Между тем Венкстерны предложили мне поехать на несколько дней к ним в деревню. Я с радостью схватился за это предложение. Имение было пусто, но через день должна была приехать хозяйка Ольга Егоровна. Ясным октябрьским утром выехал я с белого вокзала Павелецкой дороги. Поезд медленно тянулся целый день. Сначала у меня еще было тяжелое настроение. Но чем дальше я отъезжал от Москвы, тем становилось лучше. Солнце склонялось над обнаженными лесами, золотя купол одинокого храма, затерянного в полях. Я выходил на станцию и прогуливался по платформе. Голубое небо струилось и гасло, тихо лепетали последние истлевающие листья на деревьях около платформы. Часов около шести я высадился на одиноком полустанке Ступино, где ждал меня экипаж и кучер Венкстернов. Солнце уже погасло. Запад краснел, и взошла первая звезда. Я покатил по опавшим березовым лесам, жадно вбирая грудью запах холодной земли, прелого листа и конского навоза. Вот замелькали огни лаптевской усадьбы. В столовой большого дома был накрыт стол, стояла водка и закуска. Старик землемер, приехавший по делам в Лаптево, разделил со мной ужин. Экономка Екатерина Тимофеевна, одна зимовавшая в доме, угощала меня чаем с фруктовой пастилой.
Часов в десять я уснул и, когда открыл глаза, с трудом поверил тому великолепию, в котором нахожусь. Окна были без штор, и в них вливалось яркое осеннее небо. Звонкая, промерзлая земля была в серебряном инее. И ни души кругом. Выпив кофе, я побежал в сад. Перешел канаву по березовому мостику и спустился вниз к речке Хочемке. Река была уже подернута льдом, но упорно журчала, струясь по каменьям. Эта песня бессонной струи одна будила глухую тишину. Голые березы белели на невысоких холмах.

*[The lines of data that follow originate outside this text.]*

/-! ### concealed -/

@[simp] theorem State.device_concealed (s : State) (c : Chan) (a : Active) (n : Nat) : (s.concealed c a n).device = s.device := by
  unfold State.concealed; split <;> simp
@[simp] theorem State.pool_concealed (s : State) (c : Chan) (a : Active) (n : Nat) : (s.concealed c a n).pool = s.pool := by
  unfold State.concealed; split <;> simp
@[simp] theorem State.link_concealed (s : State) (c : Chan) (a : Active) (n : Nat) : (s.concealed c a n).link = s.link := by
  unfold State.concealed; split <;> simp
@[simp] theorem State.slot_concealed (s : State) (c : Chan) (a : Active) (n : Nat) (x : Slot) : (s.concealed c a n).slot x = s.slot x := by
  unfold State.concealed; split <;> simp
@[simp] theorem State.line_concealed (s : State) (c : Chan) (a : Active) (n : Nat) (k : Line) : (s.concealed c a n).line k = s.line k := by
  unfold State.concealed; split <;> simp

/-! ### playBlock -/

@[simp] theorem State.device_playBlock (s : State) (a : Active) (b : Block) : (s.playBlock a b).device = s.device := by
  simp [State.playBlock]
@[simp] theorem State.pool_playBlock (s : State) (a : Active) (b : Block) : (s.playBlock a b).pool = s.pool := by
  simp [State.playBlock]
@[simp] theorem State.link_playBlock (s : State) (a : Active) (b : Block) : (s.playBlock a b).link = s.link := by
  simp [State.playBlock]
@[simp] theorem State.chan_playBlock (s : State) (a : Active) (b : Block) (d : Chan) : (s.playBlock a b).chan d = s.chan d := by
  simp [State.playBlock]
@[simp] theorem State.life_playBlock (s : State) (a : Active) (b : Block) (d : Chan) : (s.playBlock a b).life d = s.life d := by
  simp [State.playBlock]
@[simp] theorem State.line_playBlock (s : State) (a : Active) (b : Block) (k : Line) : (s.playBlock a b).line k = s.line k := by
  simp [State.playBlock]

/-! ### runningInstant -/

@[simp] theorem State.device_runningInstant (s : State) (c : Chan) (a : Active) (b : Bool) (n : BitVec 8) (w : Window) : (s.runningInstant c a b n w).device = s.device := by
  unfold State.runningInstant; split <;> (try split) <;> simp
@[simp] theorem State.link_runningInstant (s : State) (c : Chan) (a : Active) (b : Bool) (n : BitVec 8) (w : Window) : (s.runningInstant c a b n w).link = s.link := by
  unfold State.runningInstant; split <;> (try split) <;> simp
@[simp] theorem State.line_runningInstant (s : State) (c : Chan) (a : Active) (b : Bool) (n : BitVec 8) (w : Window) (k : Line) : (s.runningInstant c a b n w).line k = s.line k := by
  unfold State.runningInstant; split <;> (try split) <;> simp

/-! ### sendToward -/

@[simp] theorem State.device_sendToward (s : State) (b : Chan) (a : Active) (m : Sent) : (s.sendToward b a m).device = s.device := by
  unfold State.sendToward; split <;> simp
@[simp] theorem State.slot_sendToward (s : State) (b : Chan) (a : Active) (m : Sent) (x : Slot) : (s.sendToward b a m).slot x = s.slot x := by
  unfold State.sendToward; split <;> simp

/-! ### advanceSequence -/

@[simp] theorem State.device_advanceSequence (s : State) (b : Chan) : (s.advanceSequence b).device = s.device := by
  simp [State.advanceSequence]
@[simp] theorem State.pool_advanceSequence (s : State) (b : Chan) : (s.advanceSequence b).pool = s.pool := by
  simp [State.advanceSequence]
@[simp] theorem State.link_advanceSequence (s : State) (b : Chan) : (s.advanceSequence b).link = s.link := by
  simp [State.advanceSequence]
@[simp] theorem State.slot_advanceSequence (s : State) (b : Chan) (x : Slot) : (s.advanceSequence b).slot x = s.slot x := by
  simp [State.advanceSequence]
@[simp] theorem State.line_advanceSequence (s : State) (b : Chan) (k : Line) : (s.advanceSequence b).line k = s.line k := by
  simp [State.advanceSequence]

/-! ### splicedInstant -/

@[simp] theorem State.device_splicedInstant (s : State) (c : Chan) (a : Active) (b : Chan) (e : Active) : (s.splicedInstant c a b e).device = s.device := by
  unfold State.splicedInstant
  repeat' (first | split | dsimp only)
  all_goals simp
@[simp] theorem State.slot_splicedInstant (s : State) (c : Chan) (a : Active) (b : Chan) (e : Active) (x : Slot) : (s.splicedInstant c a b e).slot x = s.slot x := by
  unfold State.splicedInstant
  repeat' (first | split | dsimp only)
  all_goals simp

/-! ### reserve -/

@[simp] theorem State.device_reserve (s : State) (t : Slot) (c : Chan) : (s.reserve t c).device = s.device := by
  simp [State.reserve]
@[simp] theorem State.pool_reserve (s : State) (t : Slot) (c : Chan) : (s.reserve t c).pool = s.pool := by
  simp [State.reserve]
@[simp] theorem State.link_reserve (s : State) (t : Slot) (c : Chan) : (s.reserve t c).link = s.link := by
  simp [State.reserve]
@[simp] theorem State.chan_reserve (s : State) (t : Slot) (c : Chan) (d : Chan) : (s.reserve t c).chan d = s.chan d := by
  simp [State.reserve]
@[simp] theorem State.life_reserve (s : State) (t : Slot) (c : Chan) (d : Chan) : (s.reserve t c).life d = s.life d := by
  simp [State.reserve]
@[simp] theorem State.line_reserve (s : State) (t : Slot) (c : Chan) (k : Line) : (s.reserve t c).line k = s.line k := by
  simp [State.reserve]

/-! ### unreserve -/

@[simp] theorem State.device_unreserve (s : State) (t : Slot) (c : Chan) : (s.unreserve t c).device = s.device := by
  simp [State.unreserve]
@[simp] theorem State.pool_unreserve (s : State) (t : Slot) (c : Chan) : (s.unreserve t c).pool = s.pool := by
  simp [State.unreserve]
@[simp] theorem State.link_unreserve (s : State) (t : Slot) (c : Chan) : (s.unreserve t c).link = s.link := by
  simp [State.unreserve]
@[simp] theorem State.chan_unreserve (s : State) (t : Slot) (c : Chan) (d : Chan) : (s.unreserve t c).chan d = s.chan d := by
  simp [State.unreserve]
@[simp] theorem State.life_unreserve (s : State) (t : Slot) (c : Chan) (d : Chan) : (s.unreserve t c).life d = s.life d := by
  simp [State.unreserve]
@[simp] theorem State.line_unreserve (s : State) (t : Slot) (c : Chan) (k : Line) : (s.unreserve t c).line k = s.line k := by
  simp [State.unreserve]

/-! ### bindSlot -/

@[simp] theorem State.device_bindSlot (s : State) (t : Slot) (c : Chan) : (s.bindSlot t c).device = s.device := by
  simp [State.bindSlot]
@[simp] theorem State.pool_bindSlot (s : State) (t : Slot) (c : Chan) : (s.bindSlot t c).pool = s.pool := by
  simp [State.bindSlot]
@[simp] theorem State.link_bindSlot (s : State) (t : Slot) (c : Chan) : (s.bindSlot t c).link = s.link := by
  simp [State.bindSlot]
@[simp] theorem State.chan_bindSlot (s : State) (t : Slot) (c : Chan) (d : Chan) : (s.bindSlot t c).chan d = s.chan d := by
  simp [State.bindSlot]
@[simp] theorem State.life_bindSlot (s : State) (t : Slot) (c : Chan) (d : Chan) : (s.bindSlot t c).life d = s.life d := by
  simp [State.bindSlot]
@[simp] theorem State.line_bindSlot (s : State) (t : Slot) (c : Chan) (k : Line) : (s.bindSlot t c).line k = s.line k := by
  simp [State.bindSlot]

Целый день я скитался по опавшим лесам: иногда ложился и дремал под шепот неумолчной влаги. И вот небо краснеет. Я один на круглой скамейке над обрывом. Из деревни доносятся лай собаки и удары топора. И вот все смолкло. Одиночество мое разделяет только дряхлеющий понтер Джемс с большим зобом, который расположился у моих ног и чутко прислушивается к редким звукам. Солнце гаснет, все краски меркнут: матовая мгла застилает окрестность. И я, как раненный в первом жизненном бою, падаю в объятия земли, чувствую ее материнскую ласку, которая все очищает и все исцеляет. А в доме ждет меня старый землемер: весело горит огонь, накрыты два прибора; портрет Пушкина смотрит со стены. В низких стеклянных шкафах находятся все русские поэты[168] и старые журналы за много лет. Я без конца роюсь в этих шкафах и по утрам, глотая жирное кофе, перелистываю Тютчева, находя в нем новые и новые жемчужины. Воздух Лаптева напоен Пушкиным; его бюст красуется среди цветника, со шкафа улыбается мне бюст Вольтера, а там видно лысое и мудрое лицо Чаадаева.
В этой обстановке я начинал осознавать свое поэтическое призвание. Прошлый год я писал много стихов, но все они были списаны со стихов дяди Володи; я тщетно старался передавать какие-то неуловимые для слова оттенки чувств. Целая тетрадь была исписана «серебряными грезами» и «седыми туманами», и всего более «бледными снами». Все было трафаретно и безобразно. Мой отец сердился на этот стихотворный хлам. Теперь в Лаптеве я написал первое стихотворение, вызванное действительным восприятием природы:
Корою льда подернул воды
Октябрьский молодой мороз:
Но чисты, ясны неба своды,
Стволы серебряных берез
На них задумчиво белеют.
Все так спокойно и светло,
Что сердце больше не жалеет
О том, что счастие прошло.
И, полнясь тихою печалью,
Душа забыла жизни гнет,
Сроднившись с голубою далью,
С молчанием застывших вод[169].
Бессонницы мои прошли. Я крепко спал от десяти часов вечера до десяти утра. Неприятна была только мысль о гимназии, где без меня идут уроки. Бессонница нисколько не влияла на успехи по греческому и латинскому языку, но математика становилась все труднее.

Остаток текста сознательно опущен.